A child custody agreement is a legal contract between the parents of a child, developed and signed by both parties, which details the time and conditions under which each parent will have custody. The decision about enforcing the agreement is made on a case-by-case basis to fit the needs of that particular family. This agreement lays out how enforced child custody arrangements and the potential consequences for those who fail to abide by them. You can seek the help of a Connecticut child custody lawyer to know more about child custody and how it will be enforced.
In order to investigate and enforce a child custody agreement, the court will need to review the agreement and make decisions about what is in the best interest of the child. If one parent does not abide by the decision made by the court, they can be held in contempt, which could potentially lead to jail time or fines.

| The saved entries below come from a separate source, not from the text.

-- ==== Sys2Proof/Machine/Search.lean ====
section
/-! DEFINITION. Jobs and their search (spec/01, 02): creation, attempt starts and ends, passes, drains, delivery. -/

namespace Sys2Proof.Machine

/-! ### Creation (R7 to R10) -/

/-- R10: the effective candidate set, in list order: the only-position or the target's candidate set, without the
positions whose entry is disabled at this moment. -/
def State.effectiveSet (s : State) (t : Target) (only : Option Position) : List Position :=
  allPositions.filter fun p =>
    (match only with
      | some q => q = p
      | none => (s.record t).marks p) && (s.source p).enabled

/-- R7, R8: the record of a new job. -/
def newJob (origin : Origin) (relaxed : Bool) (only : Option Position) (passLimit : Nat) (tag : Byte)
    (effective : List Position) : Job where
  origin := origin
  relaxed := relaxed
  only := only
  passLimit := passLimit
  state := .queued
  pass := 1
  position := none
  phase := none
  tag := tag
  delivered := 0
  lastOutcome := none
  final := none
  abortPending := false
  candidates := []
  log := []
  effective := effective
  entry := none

/-- R9: a job is created: the record is replaced, the line asserted, a LOADED condition becomes NONE, and the job is
QUEUED, or FAILED with NO SOURCES if its effective candidate set is empty. -/
def State.createJob (s : State) (t : Target) (origin : Origin) (relaxed : Bool) (only : Option Position) : State :=
  let tag := match s.job t with
    | some j => j.tag
    | none => 0#8
  let effective := s.effectiveSet t only
  let passLimit := if only.isSome then 1 else (s.record t).passLimit
  let s1 := s.updSlot t fun x =>
    { x with
      condition := if x.condition = .loaded then .none else x.condition
      job := some (newJob origin relaxed only passLimit tag effective) }
  let s2 := s1.assertLine t
  if effective.isEmpty then s2.finishJob t .failed .noSources
  else (s2.enterQueue t).raise (.job t)

/-! ### Attempts (R13, R35) -/

/-- R8, R13, R35, R72, R82: an attempt starts: the tag is raised, position and phase are set, blocks delivered is 0, the
entry is copied; the channel's issue counter is 0 and its stream parameters and running check are absent. -/
def State.startAttempt (s : State) (c : Chan) (t : Target) (p : Position) (ph : Phase) : State :=
  let e := s.source p
  (s.updJob t fun j =>
      { j with tag := j.tag + 1, position := some p, phase := some ph, delivered := 0, entry := some e }).updChannel c
    fun x => { x with issue := 0, params := none, check := none }

/-- R39, R42: a probe starts at `p`, with the claim of block 0 still to be placed. -/
def State.startProbe (s : State) (c : Chan) (t : Target) (p : Position) : State :=
  (s.startAttempt c t p .probe).setJobState t .probing

/-- R44, R78, R127: a NEWEST fetch starts from candidate `x`: the stream parameters come from its probed header, the
running check starts, the job is STREAMING and a LANE target's line is released. -/
def State.startFetch (s : State) (c : Chan) (t : Target) (x : Candidate) : State :=
  let s1 := (s.startAttempt c t x.position .fetch).updChannel c fun y =>
    { y with params := some (streamParams x.header), check := some crc32Init }
  let s2 := (s1.setJobState t .streaming).raise (.job t)
  if (s.record t).kind = .lane then s2.releaseLine t else s2

/-- R72: a claim for block `k` is placed on port `p`. -/
def State.setClaim (s : State) (c : Chan) (p : Port) (k : Nat) : State :=
  s.updChannel c fun x => { x with claim := some ⟨p, k⟩ }

/-- R72, R73, R98: the claim of block 0 answered at once with NO PORT is a grant and a completion taken together: the
issue counter is raised and the attempt ends with NO PORT. -/
def State.refusedAtOnce (s : State) (c : Chan) (t : Target) : State :=
  (s.updChannel c fun x => { x with issue := x.issue + 1 }).recordOutcome t .noPort

/-! ### Passes (R36 to R38, R17) -/

/-- R37, R38, R17: a pass ends: the job fails with NO IMAGE at its pass limit, or leaves its channel for BACKOFF or, with
back-off 0, for its wait queue. -/
def State.endPass (s : State) (c : Chan) (t : Target) : State :=
  match s.job t with
  | none => s
  | some j =>
    if j.passLimit ≠ 0 ∧ j.passLimit ≤ j.pass then (s.leaveChannel c).finishJob t .failed .noImage
    else
      let s1 := (s.leaveChannel c).updJob t fun j => { j with pass := min (j.pass + 1) Config.maxPass }
      let backoff := (s.record t).backoff
      if backoff = 0 then ((s1.updJob t fun j => { j with state := .queued }).enterQueue t).raise (.job t)
      else
        (s1.updSlot t fun x =>
          { x with job := x.job.map fun j => { j with state := .backoff }, backoff := some (100 * backoff) }).raise (.job t)

/-- R39, R41, R34: FIRST: the first enabled position of the list is probed, a position whose port refuses ends its
attempt at once, and the pass ends where none is left. -/
def State.probeFirst (c : Chan) (t : Target) : List Position → State → State
  | [], s => s.endPass c t
  | p :: ps, s =>
    if (s.source p).enabled then
      let s1 := s.startProbe c t p
      if s.refuses (s.source p).port then probeFirst c t ps (s1.refusedAtOnce c t)
      else s1.setClaim c (s.source p).port 0
    else probeFirst c t ps s

/-- R45: the head candidate is removed. -/
def State.dropHead (s : State) (t : Target) : State := s.updJob t fun j => { j with candidates := j.candidates.tail }

/-- R44, R45, R46: NEWEST: the next fetch starts from the head of the candidate list (`xs` is that list); a disabled head
is dropped with no attempt, a head whose port refuses fails at once, and the pass ends when the list is empty. -/
def State.fetchNewest (c : Chan) (t : Target) : List Candidate → State → State
  | [], s => s.endPass c t
  | x :: xs, s =>
    if (s.source x.position).enabled then
      let s1 := s.startFetch c t x
      if s.refuses (s.source x.position).port then
        let s2 := s1.refusedAtOnce c t
        let s3 := if (s.record t).kind = .lane then s2.assertLine t else s2
        let s4 := s3.updChannel c fun y => { y with check := none }
        fetchNewest c t xs (s4.dropHead t)
      else s1.setClaim c (s.source x.position).port 0
    else fetchNewest c t xs (s.dropHead t)

/-- R42, R34: NEWEST: the sweep goes on over the positions left, and then the fetches start. -/
def State.sweep (c : Chan) (t : Target) : List Position → State → State
  | [], s =>
    match s.job t with
    | none => s
    | some j => fetchNewest c t j.candidates s
  | p :: ps, s =>
    if (s.source p).enabled then
      let s1 := s.startProbe c t p
      if s.refuses (s.source p).port then sweep c t ps (s1.refusedAtOnce c t)
      else s1.setClaim c (s.source p).port 0
    else sweep c t ps s

/-- The positions of the effective set after the attempt's position, in list order (R41, R42). -/
def Job.rest (j : Job) : List Position :=
  match j.position with
  | none => j.effective
  | some p => j.effective.filter fun q => positionNum p < positionNum q

/-- R41, R42, R45: with nothing left to drain, the search moves on from the attempt that has ended. -/
def State.moveOn (s : State) (c : Chan) (t : Target) : State :=
  match s.job t with
  | none => s
  | some j =>
    match (s.record t).mode with
    | .first => probeFirst c t j.rest s
    | .newest =>
      if j.phase = some .fetch then fetchNewest c t j.candidates s else sweep c t j.rest s

/-- R36, R70: a job start begins a pass: the job becomes the running job in PROBING, its candidate list is emptied and the
search of its mode begins at the lowest position. -/
def State.startPass (s : State) (c : Chan) (t : Target) : State :=
  let s1 := s.updChannel c fun x => { x with running := some t, issue := 0, params := none, check := none }
  let s2 := (s1.updJob t fun j => { j with candidates := [] }).setJobState t .probing
  match s2.job t with
  | none => s2
  | some j =>
    match (s2.record t).mode with
    | .first => probeFirst c t j.effective s2
    | .newest => sweep c t j.effective s2

/-! ### Ends of attempts (R84, R85, R75) -/

/-- R120, R121: every wanted entry of the target is removed, with one WANT report if there was one. -/
def State.cancelHost (s : State) (t : Target) : State :=
  if s.wanted.any (·.target = t) then (s.setWanted (s.wanted.filter (·.target ≠ t))).raise (.want t) else s

/-- R35: whether the attempt reads from HOST. -/
def State.readsHost (s : State) (t : Target) : Bool :=
  match s.job t with
  | some j => match j.entry with
    | some e => e.port = .host
    | none => false
  | none => false

/-- R84 steps 1 to 3, R87: the claim is withdrawn, HOST reads are cancelled, held blocks are discarded and the lane is
stopped. -/
def State.clearAttempt (s : State) (c : Chan) (t : Target) : State :=
  let cancel := s.readsHost t
  ((s.updChannel c fun x => { x with claim := none, slots := discard cancel x.slots }).cancelHost t).stopLane t

/-- R84 step 5: whether a read of the channel is still in flight. -/
def State.draining (s : State) (c : Chan) : Bool := (s.channels.get c).slots.any (·.isInFlight)

/-- R84, R83, R45, R127: a fetch, or an attempt in FINISHING, ends with an outcome: it is logged, a LANE target's line is
asserted, a NEWEST head candidate is removed, and the job drains or the search moves on. -/
def State.endFetch (s : State) (c : Chan) (t : Target) (o : AttemptOutcome) : State :=
  let s1 := ((s.clearAttempt c t).updChannel c fun x => { x with check := none }).recordOutcome t o
  let s2 := if (s.record t).kind = .lane then s1.assertLine t else s1
  let s3 := if (s.record t).mode = .newest then s2.dropHead t else s2
  if s3.draining c then s3.setJobState t .draining else s3.moveOn c t

/-- R39, R42, R75: a probe ends with an outcome; it has nothing left to drain. -/
def State.endProbe (s : State) (c : Chan) (t : Target) (o : AttemptOutcome) : State :=
  ((s.updChannel c fun x => { x with claim := none }).recordOutcome t o).moveOn c t

/-- R75, R84: the running attempt ends with an outcome. -/
def State.endAttempt (s : State) (c : Chan) (t : Target) (o : AttemptOutcome) : State :=
  match s.job t with
  | none => s
  | some j =>
    match j.state with
    | .probing => s.endProbe c t o
    | .streaming | .finishing => s.endFetch c t o
    | .queued | .backoff | .draining | .delivered | .failed | .aborted => s

/-- R51, R71: the job is ABORTED and leaves its channel. -/
def State.abortJob (s : State) (c : Chan) (t : Target) : State := (s.leaveChannel c).finishJob t .aborted .aborted

/-- R85, R24: a completion that reaches a DRAINING job frees its slot; the last one ends the drain, as ABORTED if abort
pending, and otherwise the search moves on. -/
def State.drained (s : State) (c : Chan) (t : Target) : State :=
  if s.draining c then s
  else
    match s.job t with
    | none => s
    | some j => if j.abortPending then s.abortJob c t else s.moveOn c t

/-! ### Delivery (R25, R26) -/

/-- R26: the floor raise at delivery. -/
def State.raiseFloor (s : State) (t : Target) (x : StreamParams) : State :=
  let r := s.record t
  if r.raisePermitted && x.raiseFloor && decide (r.versionFloor < x.version) then
    s.updStore fun y =>
      { y with setup := { y.setup with targets := y.setup.targets.set t { r with versionFloor := x.version } } }.markChanged
  else s

/-- R6, R25: the descriptor of the delivering attempt. -/
def descriptorOf (j : Job) (x : StreamParams) : Option Descriptor :=
  match j.position, j.entry with
  | some p, some e => some ⟨p, e.port, x.version, x.length, x.check, x.label⟩
  | none, _ | some _, none => none

/-- R25, R127, R132: the job becomes DELIVERED: it leaves its channel, the condition becomes LOADED, the descriptor is
replaced, the floor raise is applied, and a MEMORY target's line is released. -/
def State.deliver (s : State) (c : Chan) (t : Target) : State :=
  match s.job t, (s.channels.get c).params with
  | some j, some x =>
    let s1 := (s.leaveChannel c).finishJob t .delivered .delivered
    let s2 := s1.updSlot t fun y => { y with condition := .loaded, descriptor := descriptorOf j x }
    let s3 := s2.raiseFloor t x
    let s4 := s3.updLine t fun y => { y with done := none }
    if (s.record t).kind = .memory then s4.releaseLine t else s4
  | none, _ | some _, none => s

/-! ### Faults (R21, R134 to R136) -/

/-- R21, R134, R135, R136: a fault is taken: it ends the running attempt of a job in STREAMING or FINISHING with TARGET
FAULT, or sets a LOADED target with no non-final job FAULTED and reloads it where the record asks for that. -/
def State.takeFault (s : State) (t : Target) : State :=
  if s.busy t then
    match s.channelOf t, s.job t with
    | some c, some j =>
      if j.state = .streaming ∨ j.state = .finishing then s.endFetch c t .targetFault else s
    | none, _ | some _, none => s
  else if (s.jobs.get t).condition = .loaded then
    let s1 := s.setCondition t .faulted
    if (s.record t).present && (s.record t).reload then s1.createJob t .faultReload false none else s1
  else s

end Sys2Proof.Machine
end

Different Ways to Enforce Child Custody Agreement
A Child Custody Agreement is an agreement reached between divorcing parents in order to determine custody rights, visitation schedules, and how the child support payments will be made. Child Custody Agreements are legally enforceable through the court system by filing a separate Uniform Child Custody Jurisdiction and Enforcement Act petition to modify, enforce, or register.
Three main ways in which you can pursue enforcement of child custody agreement are as follows:
- Compromise and common sense
Child custody agreements are often one of the most contentious issues when parents divorce. Parents often enter an agreement with the expectation that the other parent will comply with it strictly, but this is not always the case. Enforcement through compromise and common sense is the only way to ensure that all parents live up to their promises.
- Police intervention
Across the United States, parents are increasingly fighting over child custody agreements. In response to this, several states have been enforcing their child custody agreements with police intervention if necessary. In the majority of these cases, the parent that does not have primary custody of the children is violating an agreement by unreasonably denying visitation time for a parent with primary custody.
- Motion to enforce or motion to contempt
In a divorce, it is likely that there will be a custody agreement as to the care and custody of any minor children. Oftentimes, parents do not abide by the agreements they themselves have negotiated, and this leads to disputes that can be resolved without extensive court intervention. When this agreement falls into dispute, one or both parties may file a motion to enforce or a motion to contempt.